Refinements and extensions of this
technique, to be discussed later, produced important data on a wide range of transient
species of interest in radioastronomy and other areas.
The investigations of
molecules present in high-temperature gases employed a similar type of
waveguide cell, this time contained in a quartz jacket inside a furnace. A tray
below the waveguide contained a solid sample of the substance of interest. The
molecules studied included:
- Lithium
chloride (LiCl) (Lid64a). The rotational constants and interatomic distance
were determined with high precision, as well as the variation of dipole moment
with vibrational state and the dipole derivative.
- Aluminum
monofluoride (AlF) (Lid63b,Lid65). This compound was produced by reacting AlF3
with Al in the heated cell. Precise rotational constants, vibration-rotation
interaction constants, quadrupole coupling constant, and electric dipole moment
were obtained. These measurements indicated a highly ionic Al-F bond.
- Aluminum
monochloride (Lid65). Similar measurements were done on AlCl.
- Cesium
hydroxide (CsOH) (Kuc66,Lid67,Lid69) and rubidium hydroxide (RbOH) (Mat69,Lid69).
These spectra were observed in the vapor above the solid compound. Interatomic
distances, dipole moments, and other parameters were measured, and a rough
value of the metal-oxygen stretching frequency was obtained. The molecules were
shown to be linear with a very large amplitude bending vibrational mode, which
leads to unusual patterns of vibrational satellites.
As
a result of
reorganizations at the National Bureau of Standards in the early 1960s,
the
microwave group was merged with the high-resolution infrared group that
had
been built up by Earle K. Plyler. The combined section, called Molecular
Spectroscopy, was led by David Lide. Plyler had constructed what was
probably
the most advanced high-resolution infrared instrument in the world at
that time
and had brought in several young spectroscopists including Arthur Maki,
Walter
Lafferty (shown here), and Bruce Olson. This merger led to highly
productive
symbiosis between the microwave and infrared laboratories.

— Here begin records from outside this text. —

/-- The beats do not all lie in one 4 KiB page (R7). -/
def requestSpans (r : Request) : Bool := 4096 < requestByte r % 4096 + 8 * r.burst.beats

/-- The control page offset of a request whose first beat lies in the control page (R8). -/
def State.pageOffset (s : State) (r : Request) : Option Nat :=
  if s.controlPage ≤ requestByte r ∧ requestByte r < s.controlPage + 8192 then some (requestByte r - s.controlPage)
  else none

/-- The control page offset of a status-area read (R8, R10). -/
def State.statusOffset (s : State) (r : Request) : Option Nat :=
  match s.pageOffset r with
  | some o => if requestReads r && 0x1000 ≤ o && o ≤ 0x13FF then some o else none
  | none => none

/-- The handling of R10: a status-area read that does not span is intercepted, all else is forwarded. -/
def passThrough (r : Request) (s : State) : State :=
  match s.statusOffset r with
  | some o => if requestSpans r then forwardRequest r s else interceptRead r (s.statusBeats o r.burst.beats) s
  | none => forwardRequest r s

/-! ## Snoops (R8, R21) -/

/-- The snooped fields (R21). -/
inductive Snooped where
  | producer
  | reportConsumed
  | labelConsumed
  | gain (route : Fin 256)
  deriving DecidableEq, Repr

/-- The snooped field in the beat at a control page offset (R8). -/
def snoopedAt (offset : Nat) : Option Snooped :=
  if offset = 0x0E00 then some .producer
  else if offset = 0x0E08 then some .reportConsumed
  else if offset = 0x0E10 then some .labelConsumed
  else if 0x0400 ≤ offset then (toFin 256 ((offset - 0x0400) / 8)).map .gain
  else none

/-- A snooped value is handed to its owner (R21). -/
def handSnoop (f : Snooped) (v : Count16) (s : State) : State :=
  match f with
  | .producer => { s with command := { s.command with inbox := s.command.inbox ++ [v] } }
  | .reportConsumed => { s with report := { s.report with inbox := s.report.inbox ++ [v] } }
  | .labelConsumed => { s with label := { s.label with inbox := s.label.inbox ++ [v] } }
  | .gain k => { s with mixer := { s.mixer with gains := s.mixer.gains ++ [(k, v)] } }

/-- One beat of a control-page write at its offset (R21). -/
def snoopBeat (page offset : Nat) (b : Beat) (s : State) : State :=
  match snoopedAt offset with
  | none => s
  | some f =>
    match b.enables.getLsbD 0, b.enables.getLsbD 1 with
    | true, true => handSnoop f (BitVec.ofNat 16 b.data.toNat) s
    | false, false => s
    | _, _ => raiseFault .partialControlWrite (.address (BitVec.ofNat 36 (page + offset))) s

/-- Every beat of a control-page write, in order (R21). The manual gives no order for the faults of several partly
written fields: DESIGN CHOICE, the order of the beats, so that the last stands as the latest (R199, log 44). -/
def snoopBeats (page : Nat) : Nat → List Beat → State → State
  | _, [], s => s
  | offset, b :: bs, s => snoopBeats page (offset + 8) bs (snoopBeat page offset b s)

/-! ## Windows (R5, R6, R14) -/

/-- The tap of a write into a PICTURE window: a frame completion when the write includes the final beat of
its frame slot (R5, R105). -/
def pictureTap (w : WindowEntry) (offset beats : Nat) (s : State) : State :=
  let slotBytes := 4096 * w.perFrame.toNat
  let slot := offset / slotBytes
  let final := slotBytes * (slot + 1) - 8
  match toFin 8 w.object.toNat with
  | some camera =>
    if slot < w.size.toNat / w.perFrame.toNat && offset ≤ final && final < offset + 8 * beats then
      frameCompletion camera slot s
    else s
  | none => s

/-- The offsets of the enabled bytes of beats from an offset on (R129). -/
def writtenOffsets : Nat → List Beat → List Nat
  | _, [] => []
  | offset, b :: bs =>
    ((List.range 8).filter fun k => b.enables.getLsbD k).map (offset + ·) ++ writtenOffsets (offset + 8) bs

/-- The tap of a write into a CODED window (R5, R129, R130). -/
def codedTap (w : WindowEntry) (r : Request) (offset : Nat) (beats : List Beat) (s : State) : State :=
  match toFin 4 w.object.toNat with
  | some n =>
    if offset < w.ringBytes then payloadTap n w.ringBytes (writtenOffsets offset beats) s
    else if offset = w.ringBytes then
      match beats with
      | b :: _ => markerWrite n w.ringBytes r.addr b s
      | [] => s
    else s
  | none => s

/-- The read of a CODED window includes the hint beat (R14). -/
def readsHint (w : WindowEntry) (offset beats : Nat) : Bool :=
  w.ringBytes ≤ offset && offset ≤ w.ringBytes + 8 && w.ringBytes + 8 < offset + 8 * beats

/-- A read classified to a window (R6, R14). -/
def windowRead (w : WindowEntry) (r : Request) (beats : Nat) (s : State) : State :=
  let offset := requestByte r - w.first
  match w.kindOf, toFin 4 w.object.toNat with
  | .coded, some n =>
    if readsHint w offset beats then
      interceptRead r ((s.stream n).hintBeats (offset - w.ringBytes) beats) s
    else forwardRequest r s
  | _, _ => forwardRequest r s

/-- A write classified to a window (R5, R6). -/
def windowWrite (w : WindowEntry) (r : Request) (beats : List Beat) (s : State) : State :=
  let s := forwardRequest r s
  let offset := requestByte r - w.first
  match w.kindOf with
  | .none => s
  | .audioIn => s.setMixer (s.mixer.takeBurst w.object.toNat offset beats)
  | .picture => pictureTap w offset beats.length s
  | .coded => codedTap w r offset beats s
  | .busOut => raiseFault .ownedWrite (failAt r.addr) s
  | .label => raiseFault .ownedWrite (failAt r.addr) s
  | .report => raiseFault .ownedWrite (failAt r.addr) s
  | .meas => raiseFault .ownedWrite (failAt r.addr) s

/-! ## Classification (R7-R10) -/

/-- The request's window: the entry of lowest index that covers its first beat (R7). -/
def State.windowOf (s : State) (r : Request) : Option WindowEntry :=
  s.path.windows.toList.find? fun e => e.covers (requestByte r)

/-- Tests 3 and 4 of R7. -/
def classifyWindow (r : Request) (s : State) : State :=
  match s.windowOf r with
  | none => forwardRequest r s
  | some w =>
    match r.burst with
    | .read n => windowRead w r n s
    | .write beats => windowWrite w r beats s

/-- A control-page request at its offset (R8). -/
def controlPageRequest (r : Request) (offset : Nat) (s : State) : State :=
  match r.burst with
  | .read n =>
    if 0x1000 ≤ offset ∧ offset ≤ 0x13FF then interceptRead r (s.statusBeats offset n) s
    else forwardRequest r s
  | .write beats => snoopBeats s.controlPage offset beats (forwardRequest r s)

/-- The classification of R7, by its tests in order. -/
def classify (r : Request) (s : State) : State :=
  if requestSpans r then raiseFault .burstSpan (failAt r.addr) (forwardRequest r s)
  else
    match s.pageOffset r with
    | some o => controlPageRequest r o s
    | none => classifyWindow r s

/-- The enabled entries of the applied table in which a parity error is held, by index (R10). -/
def State.parityErrors (s : State) : List (Fin 16) :=
  (List.finRange 16).filter fun i => s.path.parityBad[i] && (s.path.windows[i]).enabled

/-- The entry a WINDOW_PARITY cause names, of those found (R201, log 6). -/
def parityEntry (found : List (Fin 16)) : Nat :=
  match found with
  | [i] => i.val
  | _ => ((found[Config.parityChoice found.length % found.length]?).map Fin.val).getD 0

/-- A request arrives (R2, R3, R7, R10). -/
def arrive (r : Request) (s : State) : State :=
  if (s.path.tags[r.tag.toFin]).outstanding then passThrough r (raiseFatal (.tagInUse r.tag) s)
  else if s.isNormal then
    if s.parityErrors.isEmpty then classify r s
    else passThrough r (raiseFatal (.windowParity (parityEntry s.parityErrors)) s)
  else passThrough r s

/-- FABRIC_REQUEST (R2). While the forward queue is full the fabric holds the request back: it has not
arrived, and nothing changes (log 10). -/
def execFabricRequest (request : Request) (upsets : List Upset) (s : State) :
    Host.Outcome State Fault Refusal :=
  if request.wellFormed then
    if s.path.forward.length < Config.forwardPlaces then .next (arrive request (strikes upsets s))
    else .next s
  else .refused .malformedRequest

/-- INTERCEPTED_READ_RESPONSE (R15): an intercepted read with the tag is answered OK. Of two that wait under
one tag, which only TAG_IN_USE makes, the manual does not say which is answered: DESIGN CHOICE, the oldest
(log 37). -/
def execInterceptedReadResponse (tag : BitVec 6) (s : State) : Host.Outcome State Fault Refusal :=
  match s.path.intercepted.find? fun x => x.tag == tag with
  | none => .next s
  | some x =>
    let t := s.path.tags[tag.toFin]
    .next (s.setPath { s.path with
      intercepted := s.path.intercepted.erase x
      tags := s.path.tags.set tag.toFin { t with intercepted := t.intercepted - 1 }
      fabricOut := some { tag := tag.setWidth 8, ok := true, data := x.beats } })

/-! ## The arbiter (R16-R18) -/

/-- The requester whose turn it is: the first with an eligible request from the turn position on (R17). -/
def State.nextInternal (s : State) : Option (Fin 8) :=
  ((List.finRange 8).map fun k => s.path.turn + k).find? s.eligible

/-- The oldest forwarded request is granted (R17). -/
def grantForwarded (r : Request) (rest : List Request) (s : State) : State :=
  let closer (x : RequestQueue) : RequestQueue :=
    { x with waiting := x.waiting.map fun w => { w with ahead := w.ahead - 1 } }
  s.setPath { s.path with
    forward := rest
    queues := mapTable closer s.path.queues
    memoryOut := some { tag := r.tag.setWidth 8, request := { addr := r.addr, burst := r.burst } } }

/-- A request lies within a part-owned window (R18). -/
def State.insideOwned (s : State) (k : WindowKind) (r : MemRequest) : Bool :=
  match s.ownedWindow k with
  | some w => w.first ≤ BeatAddr.byte r.addr && BeatAddr.byte r.addr + 8 * r.burst.beats ≤ w.limit
  | none => false

/-- A write lies on the completion code and result fields of a record of the command ring (R18, 11.2). -/
def State.onCompletion (s : State) (r : MemRequest) : Bool :=
  (List.range Config.commandSlots).any fun k =>
    BeatAddr.byte r.addr == s.controlPage + 0x0C00 + 32 * k &&
      match r.burst with
      | .write [b] => b.enables == 0xF4
      | _ => false

/-- The address check of R18 on an internal request at its grant. A line unit makes no writes. -/
def State.passesCheck (s : State) (p : Purpose) (r : MemRequest) : Bool :=
  match r.burst with
  | .read _ => true
  | .write _ =>
    match p with
    | .completionWrite _ => s.onCompletion r
    | .reportPost _ => s.insideOwned .report r
    | .busWrite _ _ => s.insideOwned .busOut r
    | .labelWrite _ => s.insideOwned .label r
    | .measWrite _ _ _ => s.insideOwned .meas r
    | .recordRead => false
    | .tableRead _ => false
    | .settingsRead _ => false
    | .payloadRead _ _ _ => false
    | .fileRead _ _ _ => false
    | .descriptorFetch _ _ => false

/-- What a requester does with a cancelled write (R34, R99, R125, R211). -/
def cancelled (p : Purpose) (s : State) : State :=
  match p with
  | .reportPost _ => postCancelled s
  | .busWrite frame _ => busWriteDone frame s
  | .labelWrite _ => labelLanded s
  | .measWrite serial l again => blockCancelled serial l again s
  | .completionWrite _ => finishCommand s
  | .recordRead => s
  | .tableRead _ => s
  | .settingsRead _ => s
  | .payloadRead _ _ _ => s
  | .fileRead _ _ _ => s
  | .descriptorFetch _ _ => s

/-- The free tag a grant takes: the first free one from `pick` on (R18, log 9). -/
def State.freeTagFrom (s : State) (pick : BitVec 5) : Option (Fin 32) :=
  ((List.finRange 32).map fun k => pick.toFin + k).find? fun k => (s.path.pool[k]).isNone

/-- The turn passes on from a requester, whose waiting request is gone (R16, R17). -/
def passTurn (q : Fin 8) (s : State) : State :=
  let x := s.path.queues[q]
  (s.setQueue q { x with waiting := none }).setPath
    { (s.setQueue q { x with waiting := none }).path with turn := q + 1, lockout := 0 }

/-- An internal request is issued under a tag of the pool (R18). -/
def issue (q : Fin 8) (k : Fin 32) (w : Waiting) (s : State) : State :=
  let s := passTurn q s
  presentNext q (s.setPath { s.path with
    pool := s.path.pool.set k (some { purpose := w.purpose, request := w.request, stale := false })
    memoryOut := some { tag := BitVec.ofNat 8 (64 + k.val), request := w.request } })

/-- A write that is not issued is returned to its requester as cancelled (R18). -/
def cancelWaiting (q : Fin 8) (w : Waiting) (s : State) : State :=
  presentNext q (cancelled w.purpose (passTurn q s))

/-- A waiting request is issued at its grant: it passes the check of R18 and no new table has made it a write
of an old window (R125). -/
def State.issues (s : State) (w : Waiting) : Bool := !w.stale && s.passesCheck w.purpose w.request

/-- One grant to the requester whose turn it is, and whether the arbiter grants again (R17, R18). -/
def grantInternal (q : Fin 8) (pick : BitVec 5) (s : State) : State × Bool :=
  match s.path.queues[q].waiting, s.freeTagFrom pick with
  | some w, some k =>
    if s.issues w then (issue q k w s, false) else (cancelWaiting q w s, true)
  | _, _ => (s, false)

/-- The grants of one acceptance (R17): again after a cancelled write, for at most `n` grants. -/
def arbitrate (pick : BitVec 5) : Nat → State → State
  | 0, s => s
  | n + 1, s =>
    match s.nextInternal, s.path.forward with
    | some q, r :: rest =>
      if s.path.lockout = Config.lockoutLimit then
        match grantInternal q pick s with
        | (s', true) => arbitrate pick n s'
        | (s', false) => s'
      else setLockout (s.path.lockout + 1) (grantForwarded r rest s)
    | some q, [] =>
      match grantInternal q pick s with
      | (s', true) => arbitrate pick n s'
      | (s', false) => s'
    | none, r :: rest => setLockout 0 (grantForwarded r rest s)
    | none, [] => setLockout 0 s

/-- More grants than one acceptance can use: a request can be cancelled only if it waits or has been made
with a fixed address, since one presented afresh takes its address from the windows that stand. -/
def State.grantBound (s : State) : Nat := 16 + (s.path.queues.toList.map fun x => x.later.length).sum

A number of
molecules were investigated in both spectral regions, yielding new
information
on vibration-rotation interactions.
Examples include:
·
HCN
and DCN (Lid67a, Mak67, Mak68, Mak78)
·
FCN (Laf67)
·
ClCN (Laf65)
·
N2O
(Laf64)
·
HCCCN
(Laf67a)
·
CH3CN
(Laf67a)
·
 DCCD
(Laf77)
·
OCS
(Mak67a, Mak73)
·
OCSe
(Mak77)
 The work on HCN was notable in that
it was used to explain the mechanism of far infrared laser action in HCN, which
had been incorrectly attributed to the CN molecule (Lid67a, Mak67). This work
led to other measurements that shed light on other gas phase laser transitions
such as CS2 (Mak67b) and DCN and other HCN laser transitions (Mak68,
Mak78). The HCN laser played a significant part in the 1972 measurement of the
speed of light to unprecedented accuracy, a measurement that led to a new
definition of the meter as the standard of length.
In the fall of 1967, Don
Johnson, from the C. C. Lin group at the University of Oklahoma, joined the
microwave team at NBS as a Postdoctoral fellow under the guidance of David
Lide. New laboratory space for the Molecular Spectroscopy Group had just been
completed at the Gaithersburg site. Working with Francis X. Powell, a guest
worker from Catholic University, Johnson’s first task was to set the equipment
from the Connecticut and Van Ness site in the new laboratory space in
Gaithersburg to provide for future research. It had been decided that the focus
of much of the future research effort in the new laboratory would be on
developing microwave techniques for studying short lived chemical intermediates
that play important roles in many gas phase reactions. Fortunately, the
Molecular Spectroscopy group had amassed huge collection of spectroscopic
equipment from past experiments. Perhaps the most important to the future
efforts was an amazing collection of reflex klystrons providing tunable
radiation from about 2 GHz to well over 100 GHz.
The technology of
microwave spectroscopy was still at a very primitive stage in 1967 and most of
the apparatus that would be needed had to be designed and built for the task.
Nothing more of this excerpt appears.